The family maintained different residences in the country and abroad: the Royal Possession of Vista Alegre in Carabanchel, the Remisa Palace on Paseo de Recoletos just to the left of the current Palace of the Marquis of Salamanca, the Remisa Palace in Carabanchel, the House-Palace of Retamoso in Tarancón, the Palace of the Duke of Riánsares also in Tarancón, the Palace-Hermitage of Riánsares on the outskirts of Tarancón, the Real-Deleite of Aranjuez, the Palace of las Rejas or Palace of the Queen Mother, in front of the Senate, the House-Palace on Carretas Street, given to her sister Alejandra and where today a bingo is located, the Belinchón Palace near Tarancón, El Plantío de Remisa in the municipality of Majadahonda, the Palazzo Albinoni in Rome today Palazzo dei Drago, the Villarrubio Palace, which the Infanta María de la Paz de Borbón would later buy and finish in Cuenca, the Finca de Santa María de la O in Villarejo de Fuentes, the Château de la Malmaison in Paris (what had become of Napoleon Bonaparte and Josephine de Beauharnais), the Vaud residence in Switzerland or the bombed Villa Mon Désir in Le Havre in the Second World War along with the Casino in addition to renting the Château d'Aygues in Normandy to Princess Lubomirska. The extensions of farms, mills and large agricultural holdings were located mainly in the province of Cuenca, in Asturias and in Madrid.

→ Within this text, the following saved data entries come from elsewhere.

-- ==== Sys2Proof/Machine/TableLoads.lean ====
section
/-! DEFINITION. Loading and reading tables (R171 to R173), each table's load with its consequences (R6,
R7, R39, R56, R94, R108, R176). -/

namespace Sys2Proof.Machine

/-- The paged entries of a load: each index with the entry addressed to it, in frame order (R171). -/
abbrev Entries := List (Nat × List Byte)

/-! ### ROSTER (R6) -/

/-- Whether a loaded entry holds 63 (R6). -/
def holdsBroadcast (ps : Entries) : Bool :=
  (List.finRange 14).any (fun i =>
    match written ps i.val with
    | some e => entryOctet e 0 == Config.broadcast
    | none => false)

/-- Whether two roles share an address from 0 to 61, or a role holds the part's own address (R6). -/
def rosterClashes (own : Byte) (r : Vector Byte 14) : Bool :=
  (List.finRange 14).any (fun i => r[i] == own ||
    (List.finRange 14).any (fun j => decide (i < j) && r[i] == r[j] && decide (r[i].toNat ≤ 61)))

/-- What the owners do at the roles whose address a load changed, encoder heads first and drives last
(R6). -/
def rosterConsequences (changed : Fin 14 → Bool) (s : State) : State :=
  let s := dropHeads (changed roleEncoderA) (changed roleEncoderB) s
  let s := if changed roleConcentrator then forgetDoors s else s
  let s := s.forEach allFour (fun n s => if changed (headRole n) then dropHead n s else s)
  s.forEach allFour (fun n s => if changed (driveRole n) then forgetDrive n s else s)

/-- A ROSTER load (R6). -/
def applyRoster (ps : Entries) (s : State) : Reply × State :=
  let old := s.tables.roster
  let new := loadedTable clampRoster old ps
  if holdsBroadcast ps || rosterClashes s.ownAddress new then (.plain .badArgument, s)
  else
    (.clamped (loadedClamps clampRoster ps),
      rosterConsequences (fun i => old[i] != new[i]) (s.setTables { s.tables with roster := new }))

/-! ### PASS (R7) -/

/-- A PASS load (R7). -/
def applyPass (ps : Entries) (s : State) : Reply × State :=
  (.clamped (loadedClamps clampPass ps),
    s.setTables { s.tables with pass := loadedTable clampPass s.tables.pass ps })

/-! ### CABINS (R39) -/

/-- A CABINS load: the entries, then an out-of-service event for each cabin taken out (R39, R61). -/
def applyCabins (ps : Entries) (s : State) : Reply × State :=
  let old := s.tables.cabins
  let new := loadedTable clampCabin old ps
  (.clamped (loadedClamps clampCabin ps),
    (s.setTables { s.tables with cabins := new }).forEach allCabins (fun k s =>
      if old[k].inService && !new[k].inService then clearPermitsOf k s else s))

/-! ### ZONES (R56) -/

/-- The index of a zone's entry (R55). -/
def zoneIndex : Zone → Nat
  | .unload => 0
  | .load => 1

/-- A zone's entry with a load in place, and its clamps. -/
def loadedZone (ps : Entries) (old : ByZone ZoneEntry) (z : Zone) : ZoneEntry × Nat :=
  match written ps (zoneIndex z) with
  | some e => clampZone e
  | none => (old.get z, 0)

/-- A ZONES load: clamping, the structural check, then membership (R56, R37). -/
def applyZones (ps : Entries) (s : State) : Reply × State :=
  let u := loadedZone ps s.tables.zones .unload
  let l := loadedZone ps s.tables.zones .load
  if l.1.start < u.1.finish then (.plain .badArgument, s)
  else
    (.clamped (u.2 + l.2),
      zonesChanged (s.setTables { s.tables with zones := { unload := u.1, load := l.1 } }))

/-! ### PARAMETERS (R176) -/

/-- A PARAMETERS load: the values, then what lowered stale times do, P15 first (R176). -/
def applyParameters (ps : Entries) (s : State) : Reply × State :=
  let old := s.tables.params
  let new := loadedTable clampParam old ps
  let s := s.setTables { s.tables with params := new }
  let s := if new[15] < old[15] then encodersLowered s else s
  let s := if new[16] < old[16] then stalenessLowered s else s
  let s := if new[17] < old[17] then drivesLowered s else s
  let s := if new[18] < old[18] then headsLowered s else s
  (.clamped (loadedClamps clampParam ps), s)

/-! ### HEADS and RULES (R94, R108) -/

/-- Restart a head whose entry a load wrote (R94, R96). -/
def restartHead (n : Fin 4) (s : State) : State := s.setHead n (s.head n).restart

/-- A HEADS load: the entries, the restarts, settling (R94). -/
def applyHeads (ps : Entries) (s : State) : Reply × State :=
  let s := s.setTables { s.tables with heads := loadedTable clampHead s.tables.heads ps }
  let s := s.forEach allFour (fun n s => if (written ps n.val).isSome then restartHead n s else s)
  (.clamped (loadedClamps clampHead ps), startSettling s)

/-- A RULES load: the entries, then settling (R108). -/
def applyRules (ps : Entries) (s : State) : Reply × State :=
  let s := s.setTables { s.tables with rules := loadedTable clampRule s.tables.rules ps }
  (.clamped (loadedClamps clampRule ps), startSettling s)

/-! ### LOAD_TABLE and READ_TABLE (R172, R173) -/

/-- A table's owner takes the paged entries of a load (R172). -/
def Table.apply : Table → Entries → State → Reply × State
  | .roster => applyRoster
  | .pass => applyPass
  | .cabins => applyCabins
  | .zones => applyZones
  | .parameters => applyParameters
  | .heads => applyHeads
  | .rules => applyRules

/-- LOAD_TABLE on a table: `args` are the octets after the table code; the cases of R172 in order. -/
def loadOn (t : Table) (args : List Byte) (s : State) : Reply × State :=
  match args with
  | [] => (.plain .badLength, s)
  | start :: body =>
    if body = [] ∨ body.length % t.size ≠ 0 then (.plain .badLength, s)
    else if t.entries ≤ start.toNat then (.plain .badArgument, s)
    else if s.locked t ∧ s.rot.wheel ≠ .stowed then (.plain .refusedLocked, s)
    else t.apply (t.paged start.toNat body) s

/-- LOAD_TABLE with its table code (R172). -/
def loadTable (args : List Byte) (s : State) : Reply × State :=
  match args with
  | code :: start :: body =>
    match tableOf code with
    | some t => loadOn t (start :: body) s
    | none => (.plain .badArgument, s)
  | _ => (.plain .badLength, s)

/-- The octets of count entries from a start index, within its page (R173, R171). -/
def State.readEntries (s : State) (t : Table) (start count : Nat) : List Byte :=
  (List.range count).flatMap (fun i => s.entryOctets t (t.pageIndex start i))

/-- READ_TABLE (R173). -/
def readTable (args : List Byte) (s : State) : Reply × State :=
  match args with
  | [code, start, count] =>
    match tableOf code with
    | none => (.plain .badArgument, s)
    | some t =>
      if t.entries ≤ start.toNat ∨ count = 0 ∨ t.readLimit < count.toNat then (.plain .badArgument, s)
      else
        ({ result := .done
           data := code :: start :: count :: s.readEntries t start.toNat count.toNat }, s)
  | _ => (.plain .badLength, s)

end Sys2Proof.Machine
end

Muñoz lacked political ambition, even rejecting the crown of Ecuador, which the authorities of that country intended to establish. Together with his brothers the 2nd Count of Retamoso and the 1st Marquis of Remisa – father-in-law of his brother Jesús – he managed to do business with the Rothschild family, the Laffitte banking family and the 1st Marquis of Salamanca.

Patronage

The Duke of Riánsares naturally assumed his role as patron and paid Fortuny a lifetime pension. In addition, the art collections of the Duke of Riánsares and his brothers, the Count of Retamoso and the Marquis of Remisa, are defined by Pascual. Madoz and in them numerous classical painters are represented such as Velázquez, Murillo, Zurbarán, Tiépolo, Lucas Jordán, Tintoretto or Goya.

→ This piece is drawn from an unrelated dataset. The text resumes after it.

-- ==== Sys2Proof/Machine/Core.lean ====
section
/-! DEFINITION. The machine as the host runs it. -/

def Sys2Proof.core : Host.Core := { State := Sys2Proof.Machine.State, Fault := Sys2Proof.Machine.Fault, Refusal := Sys2Proof.Machine.Refusal, step := Sys2Proof.Machine.step, reset := Sys2Proof.Machine.State.reset }
end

There are several buildings that have survived to this day, ordered to be built by the Duke of Riánsares and his wife as well as by various members of his family that constitute a very representative legacy of romantic nineteenth-century civil architecture. He was host to Alexandre Dumas in 1846, as the French writer tells in From Paris to Cádiz.

Exile

He had to go into exile with his wife, the queen mother. He died five years before Maria Cristina in her home of exile in Le Havre. He is buried in the Sanctuary of Our Lady of Riánsares, in Tarancón along with his deceased infant nephews, the Muñoz Remisas.